Directions: Within the records below is a range that opens at the line with "RegsKeptBut s (s.advance.setReg" and closes at the line with "have hrepeated : ¬". Return that range word for word, both ends included, and only that range.

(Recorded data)
──────────

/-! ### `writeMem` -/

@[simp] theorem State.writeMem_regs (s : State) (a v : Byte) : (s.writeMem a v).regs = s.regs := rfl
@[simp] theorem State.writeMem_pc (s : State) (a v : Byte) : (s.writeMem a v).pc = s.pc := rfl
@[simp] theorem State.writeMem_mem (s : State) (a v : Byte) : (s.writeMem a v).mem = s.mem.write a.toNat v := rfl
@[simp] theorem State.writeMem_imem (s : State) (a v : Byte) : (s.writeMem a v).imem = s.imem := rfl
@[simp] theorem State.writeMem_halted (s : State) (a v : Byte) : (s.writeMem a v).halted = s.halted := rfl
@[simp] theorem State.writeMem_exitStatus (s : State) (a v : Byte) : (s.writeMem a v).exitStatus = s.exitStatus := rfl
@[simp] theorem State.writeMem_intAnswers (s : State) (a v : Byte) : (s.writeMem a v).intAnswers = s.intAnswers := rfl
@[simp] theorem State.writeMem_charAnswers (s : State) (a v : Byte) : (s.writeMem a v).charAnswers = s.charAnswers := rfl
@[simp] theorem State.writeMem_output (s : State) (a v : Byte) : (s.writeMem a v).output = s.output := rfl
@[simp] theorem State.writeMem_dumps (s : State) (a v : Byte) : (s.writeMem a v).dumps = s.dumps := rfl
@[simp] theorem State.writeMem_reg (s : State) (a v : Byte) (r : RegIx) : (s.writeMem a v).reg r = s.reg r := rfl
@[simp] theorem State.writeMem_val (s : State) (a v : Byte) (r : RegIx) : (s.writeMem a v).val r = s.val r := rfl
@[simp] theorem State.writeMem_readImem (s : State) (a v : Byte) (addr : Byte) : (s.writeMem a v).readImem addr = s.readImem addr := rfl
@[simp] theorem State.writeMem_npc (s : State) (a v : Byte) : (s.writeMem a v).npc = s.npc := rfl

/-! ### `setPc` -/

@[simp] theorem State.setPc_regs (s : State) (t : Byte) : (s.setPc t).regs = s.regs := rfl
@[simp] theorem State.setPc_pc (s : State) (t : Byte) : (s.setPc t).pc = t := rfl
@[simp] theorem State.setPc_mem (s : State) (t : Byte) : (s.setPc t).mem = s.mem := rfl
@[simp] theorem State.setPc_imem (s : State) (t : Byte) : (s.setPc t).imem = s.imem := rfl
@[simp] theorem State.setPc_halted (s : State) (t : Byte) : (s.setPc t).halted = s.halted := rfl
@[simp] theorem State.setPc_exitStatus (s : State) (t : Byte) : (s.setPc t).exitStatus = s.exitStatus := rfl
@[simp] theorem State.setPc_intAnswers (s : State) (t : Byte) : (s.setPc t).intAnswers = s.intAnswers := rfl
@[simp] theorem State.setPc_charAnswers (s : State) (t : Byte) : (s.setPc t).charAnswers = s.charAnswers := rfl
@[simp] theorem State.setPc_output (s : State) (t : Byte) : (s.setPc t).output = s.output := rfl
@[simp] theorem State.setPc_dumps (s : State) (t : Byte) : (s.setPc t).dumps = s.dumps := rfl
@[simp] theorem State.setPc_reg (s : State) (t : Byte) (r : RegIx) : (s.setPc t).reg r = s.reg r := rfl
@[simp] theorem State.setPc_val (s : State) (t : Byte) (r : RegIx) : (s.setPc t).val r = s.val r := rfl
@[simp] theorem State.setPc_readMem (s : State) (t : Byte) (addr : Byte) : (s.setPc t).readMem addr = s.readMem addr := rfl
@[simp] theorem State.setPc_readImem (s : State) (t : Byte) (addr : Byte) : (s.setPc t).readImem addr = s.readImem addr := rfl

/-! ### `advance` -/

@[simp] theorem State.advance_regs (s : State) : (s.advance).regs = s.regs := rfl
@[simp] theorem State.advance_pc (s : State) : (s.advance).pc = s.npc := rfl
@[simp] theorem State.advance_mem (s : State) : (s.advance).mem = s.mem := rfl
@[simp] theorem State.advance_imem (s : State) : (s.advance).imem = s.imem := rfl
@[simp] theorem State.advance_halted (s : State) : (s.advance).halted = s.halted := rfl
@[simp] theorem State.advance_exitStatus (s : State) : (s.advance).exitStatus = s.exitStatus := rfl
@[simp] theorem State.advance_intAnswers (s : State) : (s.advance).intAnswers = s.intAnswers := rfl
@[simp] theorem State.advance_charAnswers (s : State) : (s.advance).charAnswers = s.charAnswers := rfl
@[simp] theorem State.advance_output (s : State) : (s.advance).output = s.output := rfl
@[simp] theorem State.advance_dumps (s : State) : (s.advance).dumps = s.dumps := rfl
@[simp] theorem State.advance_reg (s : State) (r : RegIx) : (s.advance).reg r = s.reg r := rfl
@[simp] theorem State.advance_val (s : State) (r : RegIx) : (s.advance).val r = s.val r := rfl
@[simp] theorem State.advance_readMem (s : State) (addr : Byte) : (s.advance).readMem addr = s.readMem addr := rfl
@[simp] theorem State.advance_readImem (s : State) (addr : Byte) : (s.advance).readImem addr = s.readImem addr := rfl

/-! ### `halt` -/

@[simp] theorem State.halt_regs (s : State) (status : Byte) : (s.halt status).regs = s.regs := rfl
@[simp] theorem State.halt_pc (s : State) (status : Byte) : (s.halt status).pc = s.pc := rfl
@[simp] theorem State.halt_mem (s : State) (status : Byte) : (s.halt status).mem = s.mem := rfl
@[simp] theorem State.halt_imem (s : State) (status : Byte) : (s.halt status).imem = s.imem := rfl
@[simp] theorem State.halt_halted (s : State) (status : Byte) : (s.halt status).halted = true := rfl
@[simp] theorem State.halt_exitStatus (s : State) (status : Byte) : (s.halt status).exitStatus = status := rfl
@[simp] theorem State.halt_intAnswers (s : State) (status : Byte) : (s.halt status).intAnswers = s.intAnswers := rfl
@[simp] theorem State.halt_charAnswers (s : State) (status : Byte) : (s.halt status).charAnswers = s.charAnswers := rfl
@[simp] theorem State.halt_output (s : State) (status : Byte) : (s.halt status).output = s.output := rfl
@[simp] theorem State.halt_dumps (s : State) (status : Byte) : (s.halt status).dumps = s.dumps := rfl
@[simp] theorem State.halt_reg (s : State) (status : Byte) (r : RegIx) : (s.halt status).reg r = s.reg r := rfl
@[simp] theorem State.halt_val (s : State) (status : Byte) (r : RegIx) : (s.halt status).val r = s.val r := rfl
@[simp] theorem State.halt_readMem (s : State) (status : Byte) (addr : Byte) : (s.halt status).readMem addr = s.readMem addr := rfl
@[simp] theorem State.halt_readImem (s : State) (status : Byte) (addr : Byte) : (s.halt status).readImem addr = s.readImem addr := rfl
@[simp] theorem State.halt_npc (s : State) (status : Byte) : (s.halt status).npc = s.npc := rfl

──────────

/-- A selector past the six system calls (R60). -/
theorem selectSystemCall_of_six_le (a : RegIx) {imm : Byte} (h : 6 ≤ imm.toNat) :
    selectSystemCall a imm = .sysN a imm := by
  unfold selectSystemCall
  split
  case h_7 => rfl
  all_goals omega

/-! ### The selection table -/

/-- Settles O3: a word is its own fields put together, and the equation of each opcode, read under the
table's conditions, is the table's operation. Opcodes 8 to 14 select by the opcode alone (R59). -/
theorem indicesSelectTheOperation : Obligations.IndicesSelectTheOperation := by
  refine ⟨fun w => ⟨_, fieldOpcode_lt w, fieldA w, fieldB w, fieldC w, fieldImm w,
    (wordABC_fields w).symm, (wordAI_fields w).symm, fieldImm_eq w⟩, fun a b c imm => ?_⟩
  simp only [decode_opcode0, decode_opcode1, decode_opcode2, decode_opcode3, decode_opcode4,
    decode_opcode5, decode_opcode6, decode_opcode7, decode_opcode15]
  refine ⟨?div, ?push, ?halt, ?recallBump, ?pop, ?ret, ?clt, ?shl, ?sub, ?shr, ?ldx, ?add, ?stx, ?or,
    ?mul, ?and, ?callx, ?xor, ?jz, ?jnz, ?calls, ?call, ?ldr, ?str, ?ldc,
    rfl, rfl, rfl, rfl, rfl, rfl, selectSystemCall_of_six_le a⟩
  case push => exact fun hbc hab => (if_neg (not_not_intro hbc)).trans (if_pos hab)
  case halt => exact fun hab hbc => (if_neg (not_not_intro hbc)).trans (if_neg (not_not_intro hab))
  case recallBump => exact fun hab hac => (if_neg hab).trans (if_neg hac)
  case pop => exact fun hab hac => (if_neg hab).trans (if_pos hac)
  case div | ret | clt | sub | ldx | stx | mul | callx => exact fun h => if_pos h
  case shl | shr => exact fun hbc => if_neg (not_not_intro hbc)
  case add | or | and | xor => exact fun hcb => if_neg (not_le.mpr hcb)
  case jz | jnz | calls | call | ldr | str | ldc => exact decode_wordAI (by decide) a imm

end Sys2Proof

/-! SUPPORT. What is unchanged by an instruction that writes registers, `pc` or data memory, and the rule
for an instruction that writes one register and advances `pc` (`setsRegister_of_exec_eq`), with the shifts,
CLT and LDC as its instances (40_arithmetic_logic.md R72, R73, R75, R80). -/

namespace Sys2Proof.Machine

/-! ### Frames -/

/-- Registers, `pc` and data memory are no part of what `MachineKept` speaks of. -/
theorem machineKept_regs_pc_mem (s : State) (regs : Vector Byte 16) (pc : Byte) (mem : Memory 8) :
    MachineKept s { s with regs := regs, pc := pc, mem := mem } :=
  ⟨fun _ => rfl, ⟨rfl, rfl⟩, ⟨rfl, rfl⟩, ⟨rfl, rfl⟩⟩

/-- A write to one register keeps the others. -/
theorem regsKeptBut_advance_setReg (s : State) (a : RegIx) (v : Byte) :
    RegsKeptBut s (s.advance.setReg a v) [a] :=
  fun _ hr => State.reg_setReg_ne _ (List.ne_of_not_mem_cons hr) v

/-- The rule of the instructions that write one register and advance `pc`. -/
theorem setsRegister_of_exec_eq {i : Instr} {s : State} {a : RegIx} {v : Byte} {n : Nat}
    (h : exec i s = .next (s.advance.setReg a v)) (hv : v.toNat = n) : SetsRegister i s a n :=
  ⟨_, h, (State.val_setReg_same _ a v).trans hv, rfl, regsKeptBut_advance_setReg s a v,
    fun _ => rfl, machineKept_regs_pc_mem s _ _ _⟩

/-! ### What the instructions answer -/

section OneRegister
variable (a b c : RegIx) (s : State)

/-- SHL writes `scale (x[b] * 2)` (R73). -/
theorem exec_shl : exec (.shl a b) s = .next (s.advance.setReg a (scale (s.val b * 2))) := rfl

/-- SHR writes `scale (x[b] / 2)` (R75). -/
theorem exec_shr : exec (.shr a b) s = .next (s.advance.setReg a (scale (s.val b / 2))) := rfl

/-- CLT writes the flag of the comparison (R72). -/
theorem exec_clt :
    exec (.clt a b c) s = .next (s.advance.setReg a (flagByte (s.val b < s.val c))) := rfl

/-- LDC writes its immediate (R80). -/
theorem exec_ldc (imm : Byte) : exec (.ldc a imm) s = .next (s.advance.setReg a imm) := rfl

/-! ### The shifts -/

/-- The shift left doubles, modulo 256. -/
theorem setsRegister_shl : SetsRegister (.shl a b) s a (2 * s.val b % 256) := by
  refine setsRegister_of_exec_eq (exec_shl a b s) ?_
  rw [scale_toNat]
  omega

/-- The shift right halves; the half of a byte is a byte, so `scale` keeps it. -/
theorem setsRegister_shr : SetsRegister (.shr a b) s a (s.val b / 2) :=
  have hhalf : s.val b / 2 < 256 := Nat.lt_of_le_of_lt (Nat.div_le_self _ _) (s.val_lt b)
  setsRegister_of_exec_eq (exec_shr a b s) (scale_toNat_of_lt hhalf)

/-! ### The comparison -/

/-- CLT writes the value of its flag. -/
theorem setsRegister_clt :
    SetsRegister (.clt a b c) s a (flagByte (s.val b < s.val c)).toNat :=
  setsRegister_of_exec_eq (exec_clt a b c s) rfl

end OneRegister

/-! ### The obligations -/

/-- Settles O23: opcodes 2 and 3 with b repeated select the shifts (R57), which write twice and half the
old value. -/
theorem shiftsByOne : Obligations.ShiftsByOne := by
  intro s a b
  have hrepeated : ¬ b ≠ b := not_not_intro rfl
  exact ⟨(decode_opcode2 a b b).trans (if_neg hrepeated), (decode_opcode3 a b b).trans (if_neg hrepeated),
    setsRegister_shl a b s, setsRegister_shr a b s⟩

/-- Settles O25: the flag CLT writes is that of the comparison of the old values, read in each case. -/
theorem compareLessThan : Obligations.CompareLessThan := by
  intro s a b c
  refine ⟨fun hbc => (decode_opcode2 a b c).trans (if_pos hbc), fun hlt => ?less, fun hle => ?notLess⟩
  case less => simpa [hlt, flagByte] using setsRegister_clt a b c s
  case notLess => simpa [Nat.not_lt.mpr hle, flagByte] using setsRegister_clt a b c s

──────────

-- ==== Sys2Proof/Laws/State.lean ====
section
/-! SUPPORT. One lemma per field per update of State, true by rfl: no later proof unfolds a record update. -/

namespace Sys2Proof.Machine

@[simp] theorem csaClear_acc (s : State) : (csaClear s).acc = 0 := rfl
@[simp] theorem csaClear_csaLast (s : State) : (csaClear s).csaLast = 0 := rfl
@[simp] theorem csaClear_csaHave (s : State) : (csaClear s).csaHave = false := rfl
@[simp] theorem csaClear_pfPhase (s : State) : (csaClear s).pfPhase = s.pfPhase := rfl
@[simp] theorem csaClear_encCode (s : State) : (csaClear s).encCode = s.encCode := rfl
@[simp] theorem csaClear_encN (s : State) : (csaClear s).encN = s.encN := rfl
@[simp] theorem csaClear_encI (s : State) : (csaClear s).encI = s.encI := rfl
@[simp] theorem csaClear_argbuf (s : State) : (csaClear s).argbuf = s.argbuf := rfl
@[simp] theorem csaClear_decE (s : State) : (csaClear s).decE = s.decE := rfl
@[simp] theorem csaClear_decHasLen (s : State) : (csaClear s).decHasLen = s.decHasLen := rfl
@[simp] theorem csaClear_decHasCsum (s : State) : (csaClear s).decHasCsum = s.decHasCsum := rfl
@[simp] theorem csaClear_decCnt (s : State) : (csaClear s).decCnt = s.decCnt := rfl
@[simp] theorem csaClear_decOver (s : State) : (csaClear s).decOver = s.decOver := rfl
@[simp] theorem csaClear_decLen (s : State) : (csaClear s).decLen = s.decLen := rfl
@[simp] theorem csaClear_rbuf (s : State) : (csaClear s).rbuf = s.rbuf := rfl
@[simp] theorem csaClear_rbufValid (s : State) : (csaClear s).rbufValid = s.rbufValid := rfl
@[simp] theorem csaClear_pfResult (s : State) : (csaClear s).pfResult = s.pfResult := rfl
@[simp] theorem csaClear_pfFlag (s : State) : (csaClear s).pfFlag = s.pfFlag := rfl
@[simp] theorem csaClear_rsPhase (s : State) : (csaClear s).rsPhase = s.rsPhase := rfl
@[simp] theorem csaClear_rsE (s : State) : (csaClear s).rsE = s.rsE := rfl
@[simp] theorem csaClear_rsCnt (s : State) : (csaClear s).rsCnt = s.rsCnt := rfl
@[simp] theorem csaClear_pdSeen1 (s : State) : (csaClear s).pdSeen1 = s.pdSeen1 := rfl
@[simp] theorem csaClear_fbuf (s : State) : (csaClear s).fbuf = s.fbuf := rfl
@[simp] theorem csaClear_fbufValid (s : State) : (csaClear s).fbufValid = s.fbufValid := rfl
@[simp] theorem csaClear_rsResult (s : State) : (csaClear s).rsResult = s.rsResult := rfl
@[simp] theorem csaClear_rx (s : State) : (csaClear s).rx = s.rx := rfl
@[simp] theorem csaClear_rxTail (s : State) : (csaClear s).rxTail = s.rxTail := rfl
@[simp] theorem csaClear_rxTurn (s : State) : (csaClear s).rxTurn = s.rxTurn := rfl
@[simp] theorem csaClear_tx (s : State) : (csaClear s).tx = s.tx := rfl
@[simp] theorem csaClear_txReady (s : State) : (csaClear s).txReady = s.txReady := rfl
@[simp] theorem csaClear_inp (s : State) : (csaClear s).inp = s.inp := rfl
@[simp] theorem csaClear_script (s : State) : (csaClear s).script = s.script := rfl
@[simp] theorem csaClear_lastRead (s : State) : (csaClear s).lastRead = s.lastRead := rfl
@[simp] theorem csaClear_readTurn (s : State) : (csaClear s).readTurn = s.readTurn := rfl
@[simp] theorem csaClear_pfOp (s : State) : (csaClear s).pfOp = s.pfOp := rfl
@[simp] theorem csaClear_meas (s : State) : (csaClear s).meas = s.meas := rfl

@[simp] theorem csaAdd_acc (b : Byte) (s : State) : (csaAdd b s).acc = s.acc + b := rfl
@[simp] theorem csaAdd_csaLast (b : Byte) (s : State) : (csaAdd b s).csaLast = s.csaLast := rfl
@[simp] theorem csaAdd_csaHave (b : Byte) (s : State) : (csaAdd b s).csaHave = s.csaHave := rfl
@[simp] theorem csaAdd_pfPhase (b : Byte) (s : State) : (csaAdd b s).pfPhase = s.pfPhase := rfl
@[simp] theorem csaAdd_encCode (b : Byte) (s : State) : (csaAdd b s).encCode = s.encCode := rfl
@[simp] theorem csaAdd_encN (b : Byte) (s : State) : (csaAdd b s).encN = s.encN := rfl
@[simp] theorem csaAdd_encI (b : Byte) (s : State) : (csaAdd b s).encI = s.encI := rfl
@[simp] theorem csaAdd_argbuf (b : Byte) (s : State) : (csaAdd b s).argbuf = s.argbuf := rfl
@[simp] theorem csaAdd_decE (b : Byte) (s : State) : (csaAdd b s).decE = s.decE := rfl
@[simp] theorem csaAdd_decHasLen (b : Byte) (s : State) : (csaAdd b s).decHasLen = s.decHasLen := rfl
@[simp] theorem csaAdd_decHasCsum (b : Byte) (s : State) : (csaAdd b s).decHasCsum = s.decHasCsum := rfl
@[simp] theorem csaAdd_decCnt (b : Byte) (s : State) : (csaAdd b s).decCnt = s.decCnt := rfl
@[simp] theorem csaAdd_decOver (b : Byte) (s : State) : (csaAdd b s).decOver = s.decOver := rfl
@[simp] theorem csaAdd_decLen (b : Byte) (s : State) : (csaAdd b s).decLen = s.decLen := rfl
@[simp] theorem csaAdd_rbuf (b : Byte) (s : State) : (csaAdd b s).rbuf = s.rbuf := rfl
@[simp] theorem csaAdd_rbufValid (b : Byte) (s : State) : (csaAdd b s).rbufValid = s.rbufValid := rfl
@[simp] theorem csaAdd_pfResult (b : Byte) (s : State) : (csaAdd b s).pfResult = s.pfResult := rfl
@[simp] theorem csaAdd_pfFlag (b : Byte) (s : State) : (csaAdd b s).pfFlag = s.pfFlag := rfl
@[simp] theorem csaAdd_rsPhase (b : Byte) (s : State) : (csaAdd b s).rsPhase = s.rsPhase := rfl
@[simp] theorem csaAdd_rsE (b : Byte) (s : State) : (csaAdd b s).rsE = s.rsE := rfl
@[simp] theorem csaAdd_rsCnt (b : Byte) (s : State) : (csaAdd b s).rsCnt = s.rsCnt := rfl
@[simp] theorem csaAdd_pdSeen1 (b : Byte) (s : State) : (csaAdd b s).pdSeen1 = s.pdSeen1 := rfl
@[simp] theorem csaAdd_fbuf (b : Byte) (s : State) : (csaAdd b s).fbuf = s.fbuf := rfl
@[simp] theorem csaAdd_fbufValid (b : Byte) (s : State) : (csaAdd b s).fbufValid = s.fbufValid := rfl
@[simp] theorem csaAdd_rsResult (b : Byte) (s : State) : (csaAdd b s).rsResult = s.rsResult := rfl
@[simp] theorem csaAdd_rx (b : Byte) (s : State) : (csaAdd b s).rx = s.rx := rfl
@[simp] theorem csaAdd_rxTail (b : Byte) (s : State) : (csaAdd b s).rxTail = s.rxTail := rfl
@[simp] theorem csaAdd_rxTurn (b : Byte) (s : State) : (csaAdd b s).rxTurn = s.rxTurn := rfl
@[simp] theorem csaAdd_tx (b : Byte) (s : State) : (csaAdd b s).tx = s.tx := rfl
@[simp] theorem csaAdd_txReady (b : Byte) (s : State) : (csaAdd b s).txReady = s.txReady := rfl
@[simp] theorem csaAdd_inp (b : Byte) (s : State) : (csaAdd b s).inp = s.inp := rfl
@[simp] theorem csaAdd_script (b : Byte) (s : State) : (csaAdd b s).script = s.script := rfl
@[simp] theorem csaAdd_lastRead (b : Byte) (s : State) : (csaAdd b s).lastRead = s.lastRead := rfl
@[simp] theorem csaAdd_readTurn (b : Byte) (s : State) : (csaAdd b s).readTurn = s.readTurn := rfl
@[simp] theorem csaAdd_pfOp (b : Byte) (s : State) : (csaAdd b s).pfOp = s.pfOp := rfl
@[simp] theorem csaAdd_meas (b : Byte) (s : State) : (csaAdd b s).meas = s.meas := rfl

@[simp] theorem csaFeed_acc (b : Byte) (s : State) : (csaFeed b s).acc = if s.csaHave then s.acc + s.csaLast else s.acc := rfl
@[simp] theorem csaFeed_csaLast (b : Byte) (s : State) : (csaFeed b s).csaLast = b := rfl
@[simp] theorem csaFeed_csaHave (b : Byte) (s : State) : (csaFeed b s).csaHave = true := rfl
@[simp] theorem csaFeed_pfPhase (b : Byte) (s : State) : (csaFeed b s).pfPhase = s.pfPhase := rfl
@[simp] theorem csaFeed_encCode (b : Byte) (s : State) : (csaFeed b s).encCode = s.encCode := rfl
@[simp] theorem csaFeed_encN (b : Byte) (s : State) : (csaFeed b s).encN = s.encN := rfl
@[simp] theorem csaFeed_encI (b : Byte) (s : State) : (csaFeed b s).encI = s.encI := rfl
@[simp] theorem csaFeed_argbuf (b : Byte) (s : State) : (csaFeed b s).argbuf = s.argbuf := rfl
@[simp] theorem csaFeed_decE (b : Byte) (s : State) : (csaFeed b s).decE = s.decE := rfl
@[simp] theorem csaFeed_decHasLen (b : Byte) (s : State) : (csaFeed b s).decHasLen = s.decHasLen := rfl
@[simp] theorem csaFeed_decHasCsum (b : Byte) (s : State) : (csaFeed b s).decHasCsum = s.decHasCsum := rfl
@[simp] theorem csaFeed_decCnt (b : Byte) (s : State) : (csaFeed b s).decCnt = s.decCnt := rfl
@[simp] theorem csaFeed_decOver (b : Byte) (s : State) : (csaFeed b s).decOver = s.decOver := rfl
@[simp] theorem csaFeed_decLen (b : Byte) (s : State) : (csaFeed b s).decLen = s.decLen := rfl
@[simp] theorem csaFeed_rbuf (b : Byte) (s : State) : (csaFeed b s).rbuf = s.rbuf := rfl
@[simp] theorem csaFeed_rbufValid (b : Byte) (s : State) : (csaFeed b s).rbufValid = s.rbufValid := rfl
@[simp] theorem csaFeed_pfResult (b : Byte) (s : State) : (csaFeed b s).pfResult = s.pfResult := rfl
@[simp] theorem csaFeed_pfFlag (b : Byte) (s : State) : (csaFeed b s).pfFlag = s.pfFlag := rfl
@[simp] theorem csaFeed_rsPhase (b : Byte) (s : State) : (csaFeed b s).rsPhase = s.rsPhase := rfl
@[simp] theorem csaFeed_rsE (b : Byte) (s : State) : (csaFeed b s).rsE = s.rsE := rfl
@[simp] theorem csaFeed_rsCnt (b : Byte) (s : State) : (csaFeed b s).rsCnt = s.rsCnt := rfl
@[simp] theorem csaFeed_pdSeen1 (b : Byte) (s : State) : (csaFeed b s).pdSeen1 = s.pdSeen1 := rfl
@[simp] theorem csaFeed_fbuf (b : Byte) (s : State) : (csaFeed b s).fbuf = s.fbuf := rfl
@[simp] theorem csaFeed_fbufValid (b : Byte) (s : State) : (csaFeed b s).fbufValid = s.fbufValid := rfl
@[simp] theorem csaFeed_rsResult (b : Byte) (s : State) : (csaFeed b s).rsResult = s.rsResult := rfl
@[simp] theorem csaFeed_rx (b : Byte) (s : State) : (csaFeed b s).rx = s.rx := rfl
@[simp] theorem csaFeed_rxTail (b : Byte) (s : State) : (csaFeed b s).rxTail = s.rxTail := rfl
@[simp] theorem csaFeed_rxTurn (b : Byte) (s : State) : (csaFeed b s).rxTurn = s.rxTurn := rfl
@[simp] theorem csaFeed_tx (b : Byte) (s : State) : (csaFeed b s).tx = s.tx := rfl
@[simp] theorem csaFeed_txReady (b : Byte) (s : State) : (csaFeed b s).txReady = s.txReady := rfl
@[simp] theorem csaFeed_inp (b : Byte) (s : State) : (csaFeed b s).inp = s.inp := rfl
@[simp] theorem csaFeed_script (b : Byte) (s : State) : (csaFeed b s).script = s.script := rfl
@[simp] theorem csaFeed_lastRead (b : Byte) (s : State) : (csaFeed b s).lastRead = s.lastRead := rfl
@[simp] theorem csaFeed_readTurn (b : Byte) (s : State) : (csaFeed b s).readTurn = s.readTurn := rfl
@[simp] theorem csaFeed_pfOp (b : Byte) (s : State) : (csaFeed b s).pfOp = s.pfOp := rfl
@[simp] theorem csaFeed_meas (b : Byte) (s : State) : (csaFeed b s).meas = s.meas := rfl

──────────

Answer space:
    RegsKeptBut s (s.advance.setReg a v) [a] :=
  fun _ hr => State.reg_setReg_ne _ (List.ne_of_not_mem_cons hr) v

/-- The rule of the instructions that write one register and advance `pc`. -/
theorem setsRegister_of_exec_eq {i : Instr} {s : State} {a : RegIx} {v : Byte} {n : Nat}
    (h : exec i s = .next (s.advance.setReg a v)) (hv : v.toNat = n) : SetsRegister i s a n :=
  ⟨_, h, (State.val_setReg_same _ a v).trans hv, rfl, regsKeptBut_advance_setReg s a v,
    fun _ => rfl, machineKept_regs_pc_mem s _ _ _⟩

/-! ### What the instructions answer -/

section OneRegister
variable (a b c : RegIx) (s : State)

/-- SHL writes `scale (x[b] * 2)` (R73). -/
theorem exec_shl : exec (.shl a b) s = .next (s.advance.setReg a (scale (s.val b * 2))) := rfl

/-- SHR writes `scale (x[b] / 2)` (R75). -/
theorem exec_shr : exec (.shr a b) s = .next (s.advance.setReg a (scale (s.val b / 2))) := rfl

/-- CLT writes the flag of the comparison (R72). -/
theorem exec_clt :
    exec (.clt a b c) s = .next (s.advance.setReg a (flagByte (s.val b < s.val c))) := rfl

/-- LDC writes its immediate (R80). -/
theorem exec_ldc (imm : Byte) : exec (.ldc a imm) s = .next (s.advance.setReg a imm) := rfl

/-! ### The shifts -/

/-- The shift left doubles, modulo 256. -/
theorem setsRegister_shl : SetsRegister (.shl a b) s a (2 * s.val b % 256) := by
  refine setsRegister_of_exec_eq (exec_shl a b s) ?_
  rw [scale_toNat]
  omega

/-- The shift right halves; the half of a byte is a byte, so `scale` keeps it. -/
theorem setsRegister_shr : SetsRegister (.shr a b) s a (s.val b / 2) :=
  have hhalf : s.val b / 2 < 256 := Nat.lt_of_le_of_lt (Nat.div_le_self _ _) (s.val_lt b)
  setsRegister_of_exec_eq (exec_shr a b s) (scale_toNat_of_lt hhalf)

/-! ### The comparison -/

/-- CLT writes the value of its flag. -/
theorem setsRegister_clt :
    SetsRegister (.clt a b c) s a (flagByte (s.val b < s.val c)).toNat :=
  setsRegister_of_exec_eq (exec_clt a b c s) rfl

end OneRegister

/-! ### The obligations -/

/-- Settles O23: opcodes 2 and 3 with b repeated select the shifts (R57), which write twice and half the
old value. -/
theorem shiftsByOne : Obligations.ShiftsByOne := by
  intro s a b
  have hrepeated : ¬ b ≠ b := not_not_intro rfl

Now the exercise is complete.